+++ PROVIDED RECORDS +++

-- ==== Sys2Proof/Tests/Slice0.lean ====
section
/-! SUPPORT. Tests/Slice0.lean: tests of single commands, and for each statement with hypotheses states and operands that meet
them. -/
namespace Sys2Proof.Tests
open Sys2Proof Sys2Proof.Machine

set_option Elab.async false

/-! ## States and packets -/

/-- The gateway in TEST mode, as reset leaves it otherwise. -/
def sT : State := { State.reset with mode := some .test }

/-- A page with one register at a value, others as in the state. -/
def withReg (s : State) (pg : PageId) (off bank : Nat) (w : Word) : State :=
  setPage s pg { pageOf s pg with regs := mset (pageOf s pg).regs (off, bank) w }

theorem writable_of {s : State} {ag : Agent} {pg : PageId} (h : (pageUp s pg && mayWriteAll ag pg) = true) :
    Writable s ag pg := by
  simpa [Writable] using h

/-- A header of an opcode on a window queue, sealed with its payload. -/
def pkt (h : Header) (l : Bytes) : Packet := sealPacket ⟨{ h with version := 1, payloadLen := BitVec.ofNat 16 l.length }, l⟩

/-- A NOP on queue 0. -/
def nopP : Packet := pkt { Header.zero with opcode := 0x0D, vc := 3 } []

/-- The state a packet is checked on. -/
def stAt (s : State) (via : Via) (p : Packet) : State := (ingress s via p).getD s

/-- The context a packet is served as. -/
def ctxOf (s : State) (via : Via) (p : Packet) : Ctx := ⟨via, originOf via p.hdr, p, (stAt s via p).fab.seq⟩

/-- The state a packet is served on. -/
def served (s : State) (via : Via) (p : Packet) : State :=
  released (ctxOf s via p) (newFlight (creditStep (stAt s via p) (originOf via p.hdr) p.hdr (ctxOf s via p).cost).1 (ctxOf s via p))

/-- Whether a packet passes every check. -/
def passes (s : State) (via : Via) (p : Packet) : Bool :=
  (ingress s via p).isSome && headerCheck (stAt s via p) via p == 0 && permCheck (stAt s via p) via p.hdr == 0 &&
  (creditStep (stAt s via p) (originOf via p.hdr) p.hdr (ctxOf s via p).cost).2 == 0 &&
  !fenced (served s via p) (originOf via p.hdr) p.hdr.stream

theorem accepted_of {s : State} {via : Via} {p : Packet} (h : passes s via p = true) :
    Accepted s via p (ctxOf s via p) (served s via p) := by
  simp only [passes, Bool.and_eq_true, beq_iff_eq, Bool.not_eq_true'] at h
  obtain ⟨⟨⟨⟨h1, h2⟩, h3⟩, h4⟩, h5⟩ := h
  refine ⟨stAt s via p, ?_, h2, h3, rfl, h4, rfl, h5⟩
  unfold stAt
  cases hx : ingress s via p with
  | none => simp [hx] at h1
  | some a => rfl


/-! ## Commands that are not well formed -/

/-- R7, R35: a register access names an aligned word. -/
theorem test_registerWrite_unaligned_refused :
    Instr.WellFormed (.registerWrite .host 0x6042 0) = false ∧ Instr.WellFormed (.registerWrite .host 0x6040 0) = true := by
  decide

theorem test_unmappedAccess_unaligned_refused :
    Instr.WellFormed (.unmappedAccess .host 0x12001 true) = false ∧
    Instr.WellFormed (.unmappedAccess .host 0x12000 true) = true := by decide

/-- R37: an access of one aligned word is no wrong size, and one of no byte is none at all. -/
theorem test_accessSize_wrong_length_refused :
    Instr.WellFormed (.accessSize 0 ⟨4, true⟩ true) = false ∧ Instr.WellFormed (.accessSize 0 ⟨0, true⟩ true) = false ∧
    Instr.WellFormed (.accessSize 0 ⟨4, false⟩ true) = true ∧ Instr.WellFormed (.accessSize 0 ⟨8, true⟩ true) = true := by decide

theorem test_windowSlotWrite_empty_refused :
    Instr.WellFormed (.windowSlotWrite 0 []) = false ∧ Instr.WellFormed (.windowSlotWrite 0 [1]) = true := by decide

/-- R90: no packet is longer than a datagram. -/
theorem test_packet_too_long_refused :
    Instr.WellFormed (.contrib (.window 1) ⟨Header.zero, List.replicate 65536 0⟩) = false ∧
    Instr.WellFormed (.weightPull (.window 2) ⟨Header.zero, List.replicate 65536 0⟩) = false ∧
    Instr.WellFormed (.stateWriteWeights (.window 0) ⟨Header.zero, List.replicate 65536 0⟩) = false ∧
    Instr.WellFormed (.contrib (.window 1) ⟨Header.zero, []⟩) = true := by
  simp only [Instr.WellFormed, Packet.sized, List.length_replicate, List.length_nil]; decide

/-- R150: no record is longer than a datagram. -/
theorem test_record_too_long_refused (h : RecHdr) (v : RecVia) (l : Bytes) (hl : l.length = 65536) :
    Instr.WellFormed (.partialRx v ⟨h, l⟩) = false ∧ Instr.WellFormed (.finalRx v ⟨h, l⟩) = false ∧
    Instr.WellFormed (.finalRx v ⟨h, []⟩) = true := by
  simp [Instr.WellFormed, Record.sized, hl]

/-- R8: a superframe has 8,000 nanoseconds. -/
theorem test_resultDelivery_past_superframe_refused :
    Instr.WellFormed (.resultDelivery 0 8000) = false ∧ Instr.WellFormed (.resultDelivery 0 7999) = true := by decide

/-! ## Check values of the spec -/

/-- R92: CRC-64 of the nine characters 1 to 9. -/
theorem test_crc64_check : crc64 [0x31, 0x32, 0x33, 0x34, 0x35, 0x36, 0x37, 0x38, 0x39] = 0x995DC9BBDF1939FA := by
  decide +kernel

/-- R295, R424: CRC-32C of the nine characters 1 to 9. -/
theorem test_crc32c_check : crc32c [0x31, 0x32, 0x33, 0x34, 0x35, 0x36, 0x37, 0x38, 0x39] = 0xE3069283 := by
  decide +kernel

/-! ## Witnesses: steps, reset, memory, pages, raising a code -/

theorem test_wit_stepRunsFront :
    ({ sT with pending := [.cqStall, .nop (.window 0) nopP] } : State).pending =
      .cqStall :: [.nop (.window 0) nopP] ∧ sT.pending = [] := ⟨rfl, rfl⟩

/-- A datagram on a port from address 5 to a UDP port, of n UDP payload bytes. -/
def dgOf (port : Fin 64) (dst : BitVec 16) (peer : Bool) (n : Nat) : Dgram :=
  ⟨port, true, 0, 5, false, false, 0, true, 4000, dst, 8 + n, peer⟩

def sDrop : State := { sT with pending := [.fabricFrameDrop (dgOf 5 80 false 64)] }

theorem test_wit_memoryOkKept : MemoryOk sDrop ∧ step sDrop = .next (count sT (.fport 0 5) 0 1) :=
  ⟨by unfold MemoryOk; decide +kernel, rfl⟩

theorem test_wit_memoryReadAfterWrite : Memory.wf [(3, 1), (7, 255)] = true := by decide

theorem test_wit_pageMap : pageAt 0x3FFFF = none ∧ pageAt 0x6FFF = some .cpw ∧ pageAt 0x27FFFF = some (.tdec 63) := by
  decide +kernel

theorem test_wit_barePages :
    ∃ s : State, s.mode = some .bare ∧ pageUp s .time = false ∧ pageUp s .cpw = true ∧ sT.mode = some .test ∧
      ({ s with mode := some .recovery } : State).mode = some .recovery ∧
      ({ s with mode := some .service } : State).mode = some .service :=
  ⟨{ sT with mode := some .bare }, by decide +kernel⟩

/-- Vector 2 unmasked, with an address and data. -/
def sMsix : State := { sT with msix := { sT.msix with words := [(32, 0x1000), (40, 5), (44, 0)] } }

theorem test_wit_raiseRecords :
    ((sMsix.msix.word (16 * (2 : Fin 8).val + 12)).getLsbD 0 = false ∧ (sT.msix.word (16 * (7 : Fin 8).val + 12)).getLsbD 0 = true) ∧
    (0x4000 : Nat) / 4096 ≤ 4 ∧ (pageOf sT .cpw).firstValid = false ∧
    (pageOf (raise sT .cpw 0x2005 0) .cpw).firstValid = true ∧
    (inClock (raise sT .cpw 0x2005 0) .cpw && outranks 0x2006 (pageOf (raise sT .cpw 0x2005 0) .cpw).firstCode.toNat) = false ∧
    (inClock (raise { sT with clk := some [] } .cpw 0x2005 0) .cpw = true ∧
      (pageOf (raise { sT with clk := some [] } .cpw 0x2005 0) .cpw).firstValid = true ∧
      outranks 0x2004 (pageOf (raise { sT with clk := some [] } .cpw 0x2005 0) .cpw).firstCode.toNat = true) ∧
    (0x2FFF : Nat) / 4096 < 3 ∧ (0x3000 : Nat) / 4096 ≥ 3 := by
  decide +kernel
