-- ==== Sys2Proof/Machine/Ops.lean ====
section
/-! DEFINITION. The operations every unit shares: device memory and its translation (spec/06), fault
messages (spec/15), mailboxes, outbound words, events and notices (spec/09), frames the part sends
(spec/13). -/

namespace Sys2Proof.Machine
open Sys2Proof

abbrev Out := Host.Outcome State Fault Refusal

/-- A second, an hour, a day in ns. -/
def nsSec : Nat := 1000000000
def nsHour : Nat := 3600 * nsSec
def nsDay : Nat := 24 * nsHour

/-! ### Codes of R523, units of R449, fault kinds of R531 -/

def cOK : Nat := 0x00
def cVERSION : Nat := 0x03
def cRESERVED : Nat := 0x04
def cRANGE : Nat := 0x05
def cBOUNDS : Nat := 0x07
def cABORTED : Nat := 0x0B
def cMEMFAULT : Nat := 0x15
def cNOTGRANTED : Nat := 0x17
def cFENCEERROR : Nat := 0x40
def cWAITTIMEOUT : Nat := 0x41
def cFENCECYCLE : Nat := 0x42
def cBADHANDLE : Nat := 0x43
def cBADCOMMAND : Nat := 0x44
def cLINKDOWN : Nat := 0x60
def cCPLERROR : Nat := 0x61
def cCPLTIMEOUT : Nat := 0x62
def cWRONGMODE : Nat := 0x63
def cBUSY : Nat := 0x80
def cDENIED : Nat := 0x81
def cQUOTA : Nat := 0x82
def cNOMEMORY : Nat := 0x83
def cINUSE : Nat := 0x84
def cBADSTATE : Nat := 0x85
def cBADMODE : Nat := 0x86
def cNOTREADY : Nat := 0x87
def cBADSIGNATURE : Nat := 0x88
def cFACTORYONLY : Nat := 0x89
def cUNKNOWNOP : Nat := 0x8F
def cNOSLOT : Nat := 0x93

def uGallery : Nat := 64
def uCompression : Nat := 65
def uOutbound : Nat := 66
def uConcourse : Nat := 67
def uLanding : Nat := 68
def uNewel : Nat := 69
def uMotion : Nat := 70
def uCollector : Nat := 71
def uPort (p : Nat) : Nat := 76 + p

/-- No context, no queue, in a fault message (R448). -/
def noCtx : Nat := 0xFFF
def noQueue : Nat := 0x7FF

/-! ### Device memory -/

/-- The byte at a physical address; an unlisted byte reads zero (R176: a frame is zeroed before use).
(DEDUCED: log entry 9). -/
def memGet : List Host.Cell → Nat → Byte
  | [], _ => 0
  | (k, b) :: r, a => if k = a then b else memGet r a

/-- Remove the entry of an address. -/
def memDrop (m : List Host.Cell) (a : Nat) : List Host.Cell := m.filter fun p => p.1 != a

/-- Insert a byte that is not zero, keeping the addresses rising. -/
def memIns : List Host.Cell → Nat → Byte → List Host.Cell
  | [], a, b => [(a, b)]
  | (k, c) :: r, a, b =>
    if a < k then (a, b) :: (k, c) :: r else if a = k then (a, b) :: r else (k, c) :: memIns r a b

/-- Write one byte in canonical form: a zero byte is not listed. (DEDUCED: log entry 9). -/
def memPut (m : List Host.Cell) (a : Nat) (b : Byte) : List Host.Cell :=
  if b = 0 then memDrop m a else memIns m a b

/-- Read `n` bytes. -/
def memGetN (m : List Host.Cell) (a n : Nat) : List Byte := (List.range n).map fun i => memGet m (a + i)

/-- Write bytes at rising addresses. -/
def memPutN : List Host.Cell → Nat → List Byte → List Host.Cell
  | m, _, [] => m
  | m, a, b :: bs => memPutN (memPut m a b) (a + 1) bs

/-- Forget the bytes of an address range. -/
def memClear (m : List Host.Cell) (base len : Nat) : List Host.Cell :=
  m.filter fun p => p.1 < base || base + len ≤ p.1

/-- The canonical form: addresses strictly rising, no zero byte listed. -/
def memWf : List Host.Cell → Bool
  | [] => true
  | [(_, b)] => b != 0
  | (a, b) :: (c, d) :: r => b != 0 && decide (a < c) && memWf ((c, d) :: r)

/-- Bytes of a 64 KiB frame. -/
def frameBytes : Nat := 65536

/-- Frame `i` of a list of runs. -/
def runFrame : List (Nat × Nat) → Nat → Option Nat
  | [], _ => none
  | (f, c) :: r, i => if i < c then some (f + i) else runFrame r (i - c)

def runCount (rs : List (Nat × Nat)) : Nat := rs.foldl (fun n p => n + p.2) 0

/-- Forget the bytes of every frame of the runs. -/
def memClearRuns (m : List Host.Cell) (rs : List (Nat × Nat)) : List Host.Cell :=
  rs.foldl (fun m p => memClear m (p.1 * frameBytes) (p.2 * frameBytes)) m

/-! ### Contexts and objects -/

def ctxOf (s : State) (id : Nat) : Option Ctx := tget s.cx.ctxs id

def isTenant (id : Nat) : Bool := id < 0x200
def isSystem (id : Nat) : Bool := 0x200 ≤ id && id < 0x208
def isCtx (id : Nat) : Bool := id < 0x208

def ctxState (s : State) (id : Nat) : CtxSt := ((ctxOf s id).map Ctx.st).getD .free

def setCtx (s : State) (id : Nat) (c : Ctx) : State := { s with cx := { s.cx with ctxs := tput s.cx.ctxs id c } }

def modCtx (s : State) (id : Nat) (f : Ctx → Ctx) : State := { s with cx := { s.cx with ctxs := tmod s.cx.ctxs id f } }

def objOf (s : State) (slot : Nat) : Option Obj := tget s.cx.objs slot

def setObj (s : State) (slot : Nat) (o : Obj) : State := { s with cx := { s.cx with objs := tput s.cx.objs slot o } }

/-- The handle of an object slot: generation and slot (R292). -/
def handleOf (slot : Nat) (o : Obj) : Nat := o.gen * 65536 + slot

/-- The object a handle names, while its slot holds that generation and is not FREE or FREEING: MEM_FREE
makes a handle stale at once (R292, R298). -/
def findObj (s : State) (h : Nat) : Option (Nat × Obj) :=
  match objOf s (h % 65536) with
  | some o => if o.gen = h / 65536 ∧ o.gen ≠ 0 ∧ o.st = .live then some (h % 65536, o) else none
  | none => none

def grantOf (o : Obj) (who : Nat) : Option Nat := tget o.grants who

/-- A named object: BAD_HANDLE when stale or unknown, NOT_GRANTED when the requester neither owns it nor
holds a grant of it (R525, check 6). (DEDUCED: log entry 14). -/
def needObj (s : State) (who h : Nat) : Except Nat (Nat × Obj) :=
  match findObj s h with
  | none => .error cBADHANDLE
  | some (sl, o) => if o.owner = who ∨ (grantOf o who).isSome then .ok (sl, o) else .error cNOTGRANTED

/-- A named object that only its owner may name: the operator driver naming a tenant's object, and a
grantee, get DENIED (R354, R523). (DEDUCED: log entry 14). -/
def needOwn (s : State) (who h : Nat) : Except Nat (Nat × Obj) :=
  match findObj s h with
  | none => .error cBADHANDLE
  | some (sl, o) =>
    if o.owner = who then .ok (sl, o)
    else if (who = 0x300 ∧ isTenant o.owner) ∨ (grantOf o who).isSome then .error cDENIED
    else .error cNOTGRANTED

/-! ### Translation (R165 to R170) -/

def findMap (s : State) (ctx va : Nat) : Option Mapping :=
  (tgetD s.cx.maps ctx []).find? fun m => m.va ≤ va && va < m.va + m.len

/-- Where an access lands: a device-memory byte with its domain and policy, or a window byte. -/
inductive Place where
  | mem (pa domain policy : Nat)
  | window (bar off : Nat)
deriving DecidableEq, Repr

/-- Translate one byte. `need` is the permission bit: 1 R, 2 W, 4 X. The error is CAUSE of R171.
(DESIGN CHOICE: log entry 11). -/
def translate (s : State) (ctx va need : Nat) : Except Nat Place :=
  if va < 0x10000 then .error 2
  else if 0xFFFF00000000 ≤ va then .error 3
  else match findMap s ctx va with
    | none => .error 0
    | some m =>
      if m.perm / need % 2 = 0 then .error 1
      else match objOf s m.slot with
        | none => .error 0
        | some o =>
          let off := m.off + (va - m.va)
          if o.policy = 2 then .ok (.window o.bar (o.barOff + off))
          else match runFrame o.runs (off / frameBytes) with
            | none => .error 0
            | some f => .ok (.mem (f * frameBytes + off % frameBytes) o.owner o.policy)

/-! ### The Mezzanine (R172, R173) -/

/-- The domains to which ways 0 to 3 of every set are reserved (R172). -/
def sysDomain (d : Nat) : Bool := isSystem d || d == 0x300 || d == 0x310

/-- The set that a line hashes to, of the 32 slices of 768 sets (R172). (DESIGN CHOICE: log entry 10). -/
def mzPlace (line : Nat) : Nat := Config.mzSlice line % 32 * 768 + Config.mzSet line % 768

/-- Ways a domain may allocate in, in the order it tries them: a system domain its reserved ways first. -/
def mzWays (d : Nat) : List Nat := if sysDomain d then List.range 16 else (List.range 16).drop 4

/-- The way of a set that a miss of a domain takes: a free one, else that of the least recently used line among
those it may evict (R172). (DESIGN CHOICE: log entry 10). -/
def mzVictim (ls : List MzLine) (set d : Nat) : Nat :=
  let here := ls.filter fun l => mzPlace l.line == set && l.way.isSome
  match (mzWays d).find? fun w => !(here.any fun l => l.way == some w) with
  | some w => w
  | none => ((here.reverse.find? fun l => (mzWays d).contains (l.way.getD 16)).bind MzLine.way).getD 4

/-- An access to a byte makes its line the most recently used; a miss allocates a way and evicts the line that held
it. A write marks the byte dirty (R172). (DESIGN CHOICE: log entry 10). -/
def mzUse (wr : Bool) (ls : List MzLine) (pa d : Nat) : List MzLine :=
  let line := pa / 128
  let old := ls.find? fun l => l.line == line
  let way := (old.bind MzLine.way).getD (mzVictim ls (mzPlace line) d)
  let kept := ((old.filter fun l => l.way.isSome).map MzLine.dirty).getD 0
  let gone (l : MzLine) : Bool := l.way == some way && mzPlace l.line == mzPlace line
  ⟨line, d, some way, if wr then kept ||| 2 ^ (pa % 128) else kept⟩
    :: (ls.filter fun l => l.line != line).map fun (l : MzLine) =>
        { l with way := if gone l then none else l.way, dirty := if gone l then 0 else l.dirty }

+++

Take the lines above from the one containing "deriving DecidableEq, Repr" down to the one containing "def mzVictim (ls", and transcribe them exactly, both ends included.

SOLUTION TO THIS EXERCISE:
deriving DecidableEq, Repr

/-- Translate one byte. `need` is the permission bit: 1 R, 2 W, 4 X. The error is CAUSE of R171.
(DESIGN CHOICE: log entry 11). -/
def translate (s : State) (ctx va need : Nat) : Except Nat Place :=
  if va < 0x10000 then .error 2
  else if 0xFFFF00000000 ≤ va then .error 3
  else match findMap s ctx va with
    | none => .error 0
    | some m =>
      if m.perm / need % 2 = 0 then .error 1
      else match objOf s m.slot with
        | none => .error 0
        | some o =>
          let off := m.off + (va - m.va)
          if o.policy = 2 then .ok (.window o.bar (o.barOff + off))
          else match runFrame o.runs (off / frameBytes) with
            | none => .error 0
            | some f => .ok (.mem (f * frameBytes + off % frameBytes) o.owner o.policy)

/-! ### The Mezzanine (R172, R173) -/

/-- The domains to which ways 0 to 3 of every set are reserved (R172). -/
def sysDomain (d : Nat) : Bool := isSystem d || d == 0x300 || d == 0x310

/-- The set that a line hashes to, of the 32 slices of 768 sets (R172). (DESIGN CHOICE: log entry 10). -/
def mzPlace (line : Nat) : Nat := Config.mzSlice line % 32 * 768 + Config.mzSet line % 768

/-- Ways a domain may allocate in, in the order it tries them: a system domain its reserved ways first. -/
def mzWays (d : Nat) : List Nat := if sysDomain d then List.range 16 else (List.range 16).drop 4

/-- The way of a set that a miss of a domain takes: a free one, else that of the least recently used line among
those it may evict (R172). (DESIGN CHOICE: log entry 10). -/
def mzVictim (ls : List MzLine) (set d : Nat) : Nat :=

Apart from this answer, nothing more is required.